__THE TASK__
Answer with the exact lines of the following material from the one containing "-- ==== Sys2Proof/Machine/Memory.lean" through the one containing "instructions (R126–R146). Each", both end lines included.

__DATA RECORDS__
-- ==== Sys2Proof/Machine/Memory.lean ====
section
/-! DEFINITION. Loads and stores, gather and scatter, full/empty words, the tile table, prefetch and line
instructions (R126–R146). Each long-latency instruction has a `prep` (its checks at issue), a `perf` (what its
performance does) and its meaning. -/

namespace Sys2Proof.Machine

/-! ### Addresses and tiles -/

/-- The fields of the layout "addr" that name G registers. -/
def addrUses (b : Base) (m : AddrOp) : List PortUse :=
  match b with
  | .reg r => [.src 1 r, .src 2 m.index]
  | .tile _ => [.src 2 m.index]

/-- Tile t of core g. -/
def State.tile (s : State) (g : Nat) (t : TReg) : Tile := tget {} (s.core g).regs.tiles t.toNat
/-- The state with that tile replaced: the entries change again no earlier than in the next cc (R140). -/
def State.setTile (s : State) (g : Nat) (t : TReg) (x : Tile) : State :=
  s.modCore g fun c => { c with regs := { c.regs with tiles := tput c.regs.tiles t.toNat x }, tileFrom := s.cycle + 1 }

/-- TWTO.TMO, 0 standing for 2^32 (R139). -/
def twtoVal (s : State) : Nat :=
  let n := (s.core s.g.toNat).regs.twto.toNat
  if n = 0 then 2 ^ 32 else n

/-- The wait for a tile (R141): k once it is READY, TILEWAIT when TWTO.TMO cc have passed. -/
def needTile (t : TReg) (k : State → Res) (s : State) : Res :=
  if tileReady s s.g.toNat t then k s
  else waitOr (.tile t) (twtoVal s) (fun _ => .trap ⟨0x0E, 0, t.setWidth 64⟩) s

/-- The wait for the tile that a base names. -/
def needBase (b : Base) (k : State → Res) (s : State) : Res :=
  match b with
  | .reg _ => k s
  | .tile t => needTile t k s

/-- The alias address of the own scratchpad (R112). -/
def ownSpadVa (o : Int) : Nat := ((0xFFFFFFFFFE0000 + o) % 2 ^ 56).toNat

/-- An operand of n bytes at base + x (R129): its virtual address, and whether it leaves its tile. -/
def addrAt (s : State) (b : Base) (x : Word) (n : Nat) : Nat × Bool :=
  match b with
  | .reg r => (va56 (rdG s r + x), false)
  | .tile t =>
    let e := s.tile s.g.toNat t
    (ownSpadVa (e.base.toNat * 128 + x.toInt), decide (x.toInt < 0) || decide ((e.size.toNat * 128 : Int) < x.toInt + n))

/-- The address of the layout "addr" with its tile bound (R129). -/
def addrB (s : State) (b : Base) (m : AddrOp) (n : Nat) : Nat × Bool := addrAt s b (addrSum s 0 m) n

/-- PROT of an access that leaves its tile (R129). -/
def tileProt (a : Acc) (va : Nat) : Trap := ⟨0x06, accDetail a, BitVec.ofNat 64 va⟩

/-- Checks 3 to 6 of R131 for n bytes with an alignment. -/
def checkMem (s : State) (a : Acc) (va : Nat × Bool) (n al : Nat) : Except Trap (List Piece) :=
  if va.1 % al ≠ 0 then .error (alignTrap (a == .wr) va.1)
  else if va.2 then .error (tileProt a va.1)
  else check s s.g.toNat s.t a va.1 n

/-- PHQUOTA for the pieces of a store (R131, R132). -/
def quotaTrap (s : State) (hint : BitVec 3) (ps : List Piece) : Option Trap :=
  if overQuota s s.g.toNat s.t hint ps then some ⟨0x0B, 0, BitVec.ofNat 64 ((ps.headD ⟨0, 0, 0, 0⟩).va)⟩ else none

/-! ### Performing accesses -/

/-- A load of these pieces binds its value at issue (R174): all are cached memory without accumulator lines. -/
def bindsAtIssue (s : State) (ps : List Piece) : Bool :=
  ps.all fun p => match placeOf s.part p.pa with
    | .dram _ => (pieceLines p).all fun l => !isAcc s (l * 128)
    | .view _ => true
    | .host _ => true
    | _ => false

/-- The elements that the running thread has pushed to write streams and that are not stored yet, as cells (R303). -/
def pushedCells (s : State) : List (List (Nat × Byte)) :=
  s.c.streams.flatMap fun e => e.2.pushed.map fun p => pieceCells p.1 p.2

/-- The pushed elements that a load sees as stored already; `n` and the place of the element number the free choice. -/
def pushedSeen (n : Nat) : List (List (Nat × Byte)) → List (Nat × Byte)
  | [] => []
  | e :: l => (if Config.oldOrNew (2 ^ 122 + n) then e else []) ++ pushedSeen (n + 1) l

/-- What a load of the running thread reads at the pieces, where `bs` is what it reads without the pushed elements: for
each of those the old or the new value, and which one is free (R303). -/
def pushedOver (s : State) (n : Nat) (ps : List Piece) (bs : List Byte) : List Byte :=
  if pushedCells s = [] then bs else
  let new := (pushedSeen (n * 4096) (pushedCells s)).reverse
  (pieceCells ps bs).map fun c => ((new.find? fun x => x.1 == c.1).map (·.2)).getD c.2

...

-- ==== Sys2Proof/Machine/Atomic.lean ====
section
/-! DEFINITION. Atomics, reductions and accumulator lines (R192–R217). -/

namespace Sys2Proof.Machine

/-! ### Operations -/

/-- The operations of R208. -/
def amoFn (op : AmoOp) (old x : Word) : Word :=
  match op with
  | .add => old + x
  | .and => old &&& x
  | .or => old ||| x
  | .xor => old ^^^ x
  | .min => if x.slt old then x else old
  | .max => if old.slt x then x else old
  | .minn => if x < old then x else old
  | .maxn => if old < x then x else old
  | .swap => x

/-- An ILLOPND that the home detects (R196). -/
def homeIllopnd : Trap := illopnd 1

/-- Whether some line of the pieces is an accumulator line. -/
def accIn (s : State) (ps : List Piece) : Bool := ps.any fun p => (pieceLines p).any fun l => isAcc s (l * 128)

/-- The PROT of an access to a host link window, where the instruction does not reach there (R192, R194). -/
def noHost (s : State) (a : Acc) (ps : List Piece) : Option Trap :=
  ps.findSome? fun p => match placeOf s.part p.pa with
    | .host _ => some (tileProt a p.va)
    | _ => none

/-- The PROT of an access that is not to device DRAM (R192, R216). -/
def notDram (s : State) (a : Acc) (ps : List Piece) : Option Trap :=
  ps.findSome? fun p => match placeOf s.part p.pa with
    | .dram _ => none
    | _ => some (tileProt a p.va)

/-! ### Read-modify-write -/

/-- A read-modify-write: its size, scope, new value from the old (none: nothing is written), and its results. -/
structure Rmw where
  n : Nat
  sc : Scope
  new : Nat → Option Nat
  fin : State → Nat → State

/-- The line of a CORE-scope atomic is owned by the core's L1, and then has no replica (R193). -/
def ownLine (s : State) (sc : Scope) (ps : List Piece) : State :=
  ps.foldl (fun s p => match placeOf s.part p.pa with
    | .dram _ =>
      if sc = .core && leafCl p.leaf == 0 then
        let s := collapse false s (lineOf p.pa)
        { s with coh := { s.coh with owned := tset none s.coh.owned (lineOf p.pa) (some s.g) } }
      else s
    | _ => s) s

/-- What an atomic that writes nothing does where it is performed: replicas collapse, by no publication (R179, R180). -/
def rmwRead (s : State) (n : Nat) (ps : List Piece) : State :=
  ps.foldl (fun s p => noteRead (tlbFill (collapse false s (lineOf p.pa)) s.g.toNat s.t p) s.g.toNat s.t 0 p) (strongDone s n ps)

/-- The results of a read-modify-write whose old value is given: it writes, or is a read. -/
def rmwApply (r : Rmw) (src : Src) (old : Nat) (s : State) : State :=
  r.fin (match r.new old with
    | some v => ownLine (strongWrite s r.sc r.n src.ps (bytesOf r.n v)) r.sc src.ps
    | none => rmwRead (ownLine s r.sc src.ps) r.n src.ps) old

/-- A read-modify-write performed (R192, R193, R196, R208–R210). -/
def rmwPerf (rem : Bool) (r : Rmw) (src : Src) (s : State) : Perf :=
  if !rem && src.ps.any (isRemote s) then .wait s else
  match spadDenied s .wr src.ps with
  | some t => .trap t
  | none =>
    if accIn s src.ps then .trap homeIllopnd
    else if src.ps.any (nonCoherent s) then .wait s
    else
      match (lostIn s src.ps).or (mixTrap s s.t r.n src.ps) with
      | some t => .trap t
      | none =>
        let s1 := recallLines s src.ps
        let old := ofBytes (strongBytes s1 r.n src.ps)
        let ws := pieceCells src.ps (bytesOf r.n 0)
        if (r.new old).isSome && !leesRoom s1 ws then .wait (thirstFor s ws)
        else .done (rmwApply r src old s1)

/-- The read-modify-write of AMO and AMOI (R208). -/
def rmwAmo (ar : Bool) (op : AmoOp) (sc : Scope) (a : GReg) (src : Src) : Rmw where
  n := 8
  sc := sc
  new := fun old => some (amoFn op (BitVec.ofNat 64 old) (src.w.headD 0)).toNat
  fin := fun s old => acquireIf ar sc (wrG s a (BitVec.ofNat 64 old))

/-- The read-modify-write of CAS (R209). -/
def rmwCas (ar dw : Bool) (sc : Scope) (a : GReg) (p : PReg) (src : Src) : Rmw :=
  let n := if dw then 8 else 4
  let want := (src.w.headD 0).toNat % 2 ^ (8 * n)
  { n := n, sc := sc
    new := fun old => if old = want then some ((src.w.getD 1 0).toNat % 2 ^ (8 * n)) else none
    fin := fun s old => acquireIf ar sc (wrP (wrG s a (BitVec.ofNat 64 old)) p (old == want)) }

---

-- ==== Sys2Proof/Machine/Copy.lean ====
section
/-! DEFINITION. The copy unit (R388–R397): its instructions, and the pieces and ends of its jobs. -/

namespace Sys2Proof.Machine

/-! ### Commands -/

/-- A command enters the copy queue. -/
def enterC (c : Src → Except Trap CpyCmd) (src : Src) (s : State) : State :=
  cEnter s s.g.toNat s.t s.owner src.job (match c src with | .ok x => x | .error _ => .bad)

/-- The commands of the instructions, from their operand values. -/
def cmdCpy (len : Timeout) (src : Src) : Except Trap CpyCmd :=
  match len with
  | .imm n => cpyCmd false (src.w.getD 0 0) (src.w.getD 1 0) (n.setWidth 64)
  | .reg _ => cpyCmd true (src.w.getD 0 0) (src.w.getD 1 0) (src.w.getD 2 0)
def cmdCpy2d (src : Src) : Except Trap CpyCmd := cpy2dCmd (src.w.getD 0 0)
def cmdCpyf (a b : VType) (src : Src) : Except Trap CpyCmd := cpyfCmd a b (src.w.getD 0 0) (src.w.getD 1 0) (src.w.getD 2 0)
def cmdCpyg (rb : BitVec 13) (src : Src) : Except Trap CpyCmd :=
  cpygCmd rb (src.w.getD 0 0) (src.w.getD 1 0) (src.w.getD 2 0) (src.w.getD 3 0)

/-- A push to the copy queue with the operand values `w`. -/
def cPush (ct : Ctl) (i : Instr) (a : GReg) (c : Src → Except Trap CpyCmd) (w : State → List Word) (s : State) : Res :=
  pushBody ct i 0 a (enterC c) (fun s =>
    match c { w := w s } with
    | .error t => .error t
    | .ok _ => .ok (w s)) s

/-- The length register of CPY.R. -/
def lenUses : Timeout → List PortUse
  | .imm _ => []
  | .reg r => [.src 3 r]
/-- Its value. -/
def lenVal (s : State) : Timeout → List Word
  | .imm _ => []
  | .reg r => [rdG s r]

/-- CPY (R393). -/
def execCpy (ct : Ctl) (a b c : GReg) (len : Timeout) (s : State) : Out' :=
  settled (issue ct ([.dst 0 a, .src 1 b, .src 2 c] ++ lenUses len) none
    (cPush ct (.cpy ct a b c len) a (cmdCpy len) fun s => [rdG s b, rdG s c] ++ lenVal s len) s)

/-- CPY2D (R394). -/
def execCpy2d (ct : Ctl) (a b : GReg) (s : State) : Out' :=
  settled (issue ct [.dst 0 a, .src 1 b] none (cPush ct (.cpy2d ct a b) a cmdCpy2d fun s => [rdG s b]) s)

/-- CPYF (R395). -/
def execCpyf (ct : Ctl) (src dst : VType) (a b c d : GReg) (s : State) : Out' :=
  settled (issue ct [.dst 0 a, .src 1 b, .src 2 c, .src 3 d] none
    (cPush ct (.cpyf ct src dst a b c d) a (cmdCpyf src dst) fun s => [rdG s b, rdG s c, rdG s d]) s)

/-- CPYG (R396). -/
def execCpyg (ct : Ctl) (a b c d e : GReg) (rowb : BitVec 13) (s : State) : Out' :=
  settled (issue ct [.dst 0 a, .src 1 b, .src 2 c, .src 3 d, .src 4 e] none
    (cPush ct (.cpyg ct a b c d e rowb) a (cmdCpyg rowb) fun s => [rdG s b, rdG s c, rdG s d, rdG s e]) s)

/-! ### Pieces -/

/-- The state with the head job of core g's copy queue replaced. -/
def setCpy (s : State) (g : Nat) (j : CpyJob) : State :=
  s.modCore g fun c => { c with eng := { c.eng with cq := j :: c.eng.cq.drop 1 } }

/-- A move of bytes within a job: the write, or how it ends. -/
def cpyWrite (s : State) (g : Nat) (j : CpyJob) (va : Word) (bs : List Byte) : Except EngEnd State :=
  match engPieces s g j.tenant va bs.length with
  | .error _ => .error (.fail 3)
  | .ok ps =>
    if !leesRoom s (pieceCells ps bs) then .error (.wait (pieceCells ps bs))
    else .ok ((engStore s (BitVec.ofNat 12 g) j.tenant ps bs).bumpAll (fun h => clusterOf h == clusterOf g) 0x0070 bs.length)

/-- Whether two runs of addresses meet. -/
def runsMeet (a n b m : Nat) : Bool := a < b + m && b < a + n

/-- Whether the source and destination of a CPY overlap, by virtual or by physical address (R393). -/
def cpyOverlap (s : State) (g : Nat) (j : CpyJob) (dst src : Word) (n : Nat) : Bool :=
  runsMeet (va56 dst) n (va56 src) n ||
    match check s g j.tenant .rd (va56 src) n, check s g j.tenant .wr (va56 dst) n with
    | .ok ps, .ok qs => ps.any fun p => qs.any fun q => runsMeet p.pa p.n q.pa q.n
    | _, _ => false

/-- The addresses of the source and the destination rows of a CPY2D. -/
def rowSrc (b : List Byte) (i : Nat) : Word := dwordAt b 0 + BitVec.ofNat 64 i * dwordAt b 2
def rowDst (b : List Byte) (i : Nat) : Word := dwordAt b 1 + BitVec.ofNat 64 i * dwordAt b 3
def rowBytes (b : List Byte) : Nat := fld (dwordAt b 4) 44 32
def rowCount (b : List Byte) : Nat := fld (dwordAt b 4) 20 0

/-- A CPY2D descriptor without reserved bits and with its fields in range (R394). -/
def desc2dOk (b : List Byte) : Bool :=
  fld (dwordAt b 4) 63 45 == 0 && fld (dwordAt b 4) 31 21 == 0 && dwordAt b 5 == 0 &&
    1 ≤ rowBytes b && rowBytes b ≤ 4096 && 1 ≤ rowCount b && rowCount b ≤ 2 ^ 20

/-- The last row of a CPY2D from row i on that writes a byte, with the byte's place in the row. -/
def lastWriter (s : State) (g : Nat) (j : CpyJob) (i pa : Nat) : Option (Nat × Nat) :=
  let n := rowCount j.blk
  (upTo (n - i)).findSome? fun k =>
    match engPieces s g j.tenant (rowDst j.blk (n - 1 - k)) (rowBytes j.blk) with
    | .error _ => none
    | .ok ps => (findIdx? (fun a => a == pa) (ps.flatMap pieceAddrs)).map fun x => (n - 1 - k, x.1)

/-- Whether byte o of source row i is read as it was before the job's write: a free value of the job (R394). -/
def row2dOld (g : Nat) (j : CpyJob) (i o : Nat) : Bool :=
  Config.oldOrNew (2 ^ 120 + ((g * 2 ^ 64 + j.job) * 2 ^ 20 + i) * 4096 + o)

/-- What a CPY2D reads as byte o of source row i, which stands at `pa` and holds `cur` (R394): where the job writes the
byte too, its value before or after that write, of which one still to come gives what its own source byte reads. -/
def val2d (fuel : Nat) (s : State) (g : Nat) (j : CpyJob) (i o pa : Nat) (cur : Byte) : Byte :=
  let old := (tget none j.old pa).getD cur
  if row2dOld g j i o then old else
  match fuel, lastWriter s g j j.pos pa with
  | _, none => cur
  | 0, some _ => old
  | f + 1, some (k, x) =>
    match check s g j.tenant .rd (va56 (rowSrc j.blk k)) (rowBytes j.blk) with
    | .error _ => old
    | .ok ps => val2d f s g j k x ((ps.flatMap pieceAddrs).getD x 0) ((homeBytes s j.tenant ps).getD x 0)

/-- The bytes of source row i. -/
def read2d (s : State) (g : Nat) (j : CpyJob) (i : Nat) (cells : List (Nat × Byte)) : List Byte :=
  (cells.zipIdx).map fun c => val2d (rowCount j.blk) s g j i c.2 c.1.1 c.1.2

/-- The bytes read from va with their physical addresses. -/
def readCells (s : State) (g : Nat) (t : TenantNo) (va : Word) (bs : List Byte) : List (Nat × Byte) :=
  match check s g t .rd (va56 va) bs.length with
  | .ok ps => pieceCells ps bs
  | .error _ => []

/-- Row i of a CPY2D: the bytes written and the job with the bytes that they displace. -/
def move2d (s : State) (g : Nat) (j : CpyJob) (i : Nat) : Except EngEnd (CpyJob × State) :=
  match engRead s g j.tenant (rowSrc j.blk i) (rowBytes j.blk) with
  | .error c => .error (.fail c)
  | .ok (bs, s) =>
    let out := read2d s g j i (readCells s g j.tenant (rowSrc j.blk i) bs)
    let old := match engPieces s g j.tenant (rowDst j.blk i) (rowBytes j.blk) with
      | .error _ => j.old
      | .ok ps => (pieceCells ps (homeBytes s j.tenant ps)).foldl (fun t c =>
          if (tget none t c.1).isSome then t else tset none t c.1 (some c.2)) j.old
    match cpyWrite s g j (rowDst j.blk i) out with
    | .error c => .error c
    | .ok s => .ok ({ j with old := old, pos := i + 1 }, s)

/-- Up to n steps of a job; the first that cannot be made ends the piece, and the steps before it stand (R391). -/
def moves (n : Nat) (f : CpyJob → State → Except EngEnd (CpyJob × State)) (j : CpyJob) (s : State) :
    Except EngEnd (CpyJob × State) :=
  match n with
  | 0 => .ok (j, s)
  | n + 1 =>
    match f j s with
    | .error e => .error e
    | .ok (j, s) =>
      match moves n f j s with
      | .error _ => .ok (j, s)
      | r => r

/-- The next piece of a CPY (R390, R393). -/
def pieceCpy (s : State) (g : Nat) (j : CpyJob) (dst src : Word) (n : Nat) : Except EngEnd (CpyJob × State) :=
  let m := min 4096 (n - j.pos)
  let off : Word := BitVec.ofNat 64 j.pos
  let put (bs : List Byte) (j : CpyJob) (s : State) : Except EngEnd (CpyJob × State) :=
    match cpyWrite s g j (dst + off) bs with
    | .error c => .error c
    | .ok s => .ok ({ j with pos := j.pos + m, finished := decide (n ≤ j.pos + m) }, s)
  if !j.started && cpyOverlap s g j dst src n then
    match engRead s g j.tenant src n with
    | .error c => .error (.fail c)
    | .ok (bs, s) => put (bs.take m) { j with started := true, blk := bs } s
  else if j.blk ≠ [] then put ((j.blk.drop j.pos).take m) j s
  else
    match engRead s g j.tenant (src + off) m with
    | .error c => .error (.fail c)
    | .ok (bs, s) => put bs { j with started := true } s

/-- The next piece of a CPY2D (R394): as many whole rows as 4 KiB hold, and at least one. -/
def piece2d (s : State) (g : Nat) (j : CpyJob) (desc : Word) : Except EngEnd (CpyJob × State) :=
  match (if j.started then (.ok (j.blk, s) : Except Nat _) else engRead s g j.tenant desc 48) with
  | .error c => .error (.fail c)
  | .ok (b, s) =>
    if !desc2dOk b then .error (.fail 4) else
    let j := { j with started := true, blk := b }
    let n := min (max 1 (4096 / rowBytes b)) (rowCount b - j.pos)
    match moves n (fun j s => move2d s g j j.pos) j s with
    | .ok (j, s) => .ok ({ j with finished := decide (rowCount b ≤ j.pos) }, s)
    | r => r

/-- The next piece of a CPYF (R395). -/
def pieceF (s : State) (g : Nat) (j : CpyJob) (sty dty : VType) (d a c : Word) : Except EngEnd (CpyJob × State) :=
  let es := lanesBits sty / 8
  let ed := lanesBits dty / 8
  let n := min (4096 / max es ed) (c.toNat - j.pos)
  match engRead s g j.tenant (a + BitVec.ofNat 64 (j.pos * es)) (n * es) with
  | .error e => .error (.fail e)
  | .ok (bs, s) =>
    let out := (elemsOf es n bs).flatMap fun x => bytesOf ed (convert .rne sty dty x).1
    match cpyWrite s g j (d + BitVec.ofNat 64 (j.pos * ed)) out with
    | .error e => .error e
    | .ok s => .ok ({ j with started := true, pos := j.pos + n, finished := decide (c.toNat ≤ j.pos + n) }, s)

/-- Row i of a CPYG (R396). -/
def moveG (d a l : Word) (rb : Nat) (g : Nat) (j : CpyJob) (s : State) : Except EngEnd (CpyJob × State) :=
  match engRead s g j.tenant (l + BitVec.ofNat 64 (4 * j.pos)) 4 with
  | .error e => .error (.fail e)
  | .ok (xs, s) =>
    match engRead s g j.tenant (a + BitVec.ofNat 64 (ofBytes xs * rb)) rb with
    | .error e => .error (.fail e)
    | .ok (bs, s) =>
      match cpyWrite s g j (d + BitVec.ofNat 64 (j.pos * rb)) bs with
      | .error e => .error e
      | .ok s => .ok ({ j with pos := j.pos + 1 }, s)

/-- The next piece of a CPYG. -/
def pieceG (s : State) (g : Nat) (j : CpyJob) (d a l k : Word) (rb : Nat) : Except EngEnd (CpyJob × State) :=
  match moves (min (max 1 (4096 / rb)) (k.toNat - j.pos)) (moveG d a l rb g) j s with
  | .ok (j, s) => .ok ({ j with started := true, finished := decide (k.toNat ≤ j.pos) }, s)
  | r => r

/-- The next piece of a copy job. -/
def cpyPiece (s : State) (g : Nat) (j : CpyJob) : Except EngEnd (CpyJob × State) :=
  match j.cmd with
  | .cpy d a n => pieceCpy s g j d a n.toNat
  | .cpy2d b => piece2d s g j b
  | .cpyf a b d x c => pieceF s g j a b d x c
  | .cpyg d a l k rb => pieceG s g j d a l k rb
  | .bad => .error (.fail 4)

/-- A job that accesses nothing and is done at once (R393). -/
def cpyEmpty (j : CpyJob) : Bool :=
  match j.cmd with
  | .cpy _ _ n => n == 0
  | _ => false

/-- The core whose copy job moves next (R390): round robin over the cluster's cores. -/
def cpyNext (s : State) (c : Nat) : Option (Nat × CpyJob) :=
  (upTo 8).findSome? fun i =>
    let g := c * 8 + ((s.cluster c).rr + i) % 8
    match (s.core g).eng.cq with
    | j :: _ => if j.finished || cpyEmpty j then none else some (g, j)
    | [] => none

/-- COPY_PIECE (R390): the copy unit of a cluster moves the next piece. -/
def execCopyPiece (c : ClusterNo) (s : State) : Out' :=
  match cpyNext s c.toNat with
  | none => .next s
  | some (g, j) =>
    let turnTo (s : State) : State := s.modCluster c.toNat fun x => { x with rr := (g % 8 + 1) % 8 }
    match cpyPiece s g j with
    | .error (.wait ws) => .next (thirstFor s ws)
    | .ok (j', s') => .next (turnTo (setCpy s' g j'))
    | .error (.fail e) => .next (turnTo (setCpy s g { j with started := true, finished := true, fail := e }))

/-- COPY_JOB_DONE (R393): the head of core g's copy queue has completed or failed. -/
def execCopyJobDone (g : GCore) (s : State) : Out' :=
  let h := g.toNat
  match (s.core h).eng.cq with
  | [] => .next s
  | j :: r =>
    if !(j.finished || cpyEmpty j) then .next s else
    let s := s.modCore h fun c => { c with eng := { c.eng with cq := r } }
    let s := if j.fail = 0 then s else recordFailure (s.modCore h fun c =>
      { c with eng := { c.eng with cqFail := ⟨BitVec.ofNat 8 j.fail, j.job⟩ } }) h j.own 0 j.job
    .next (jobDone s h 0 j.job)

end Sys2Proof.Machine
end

__REPLY__
-- ==== Sys2Proof/Machine/Memory.lean ====
section
/-! DEFINITION. Loads and stores, gather and scatter, full/empty words, the tile table, prefetch and line
instructions (R126–R146). Each long-latency instruction has a `prep` (its checks at issue), a `perf` (what its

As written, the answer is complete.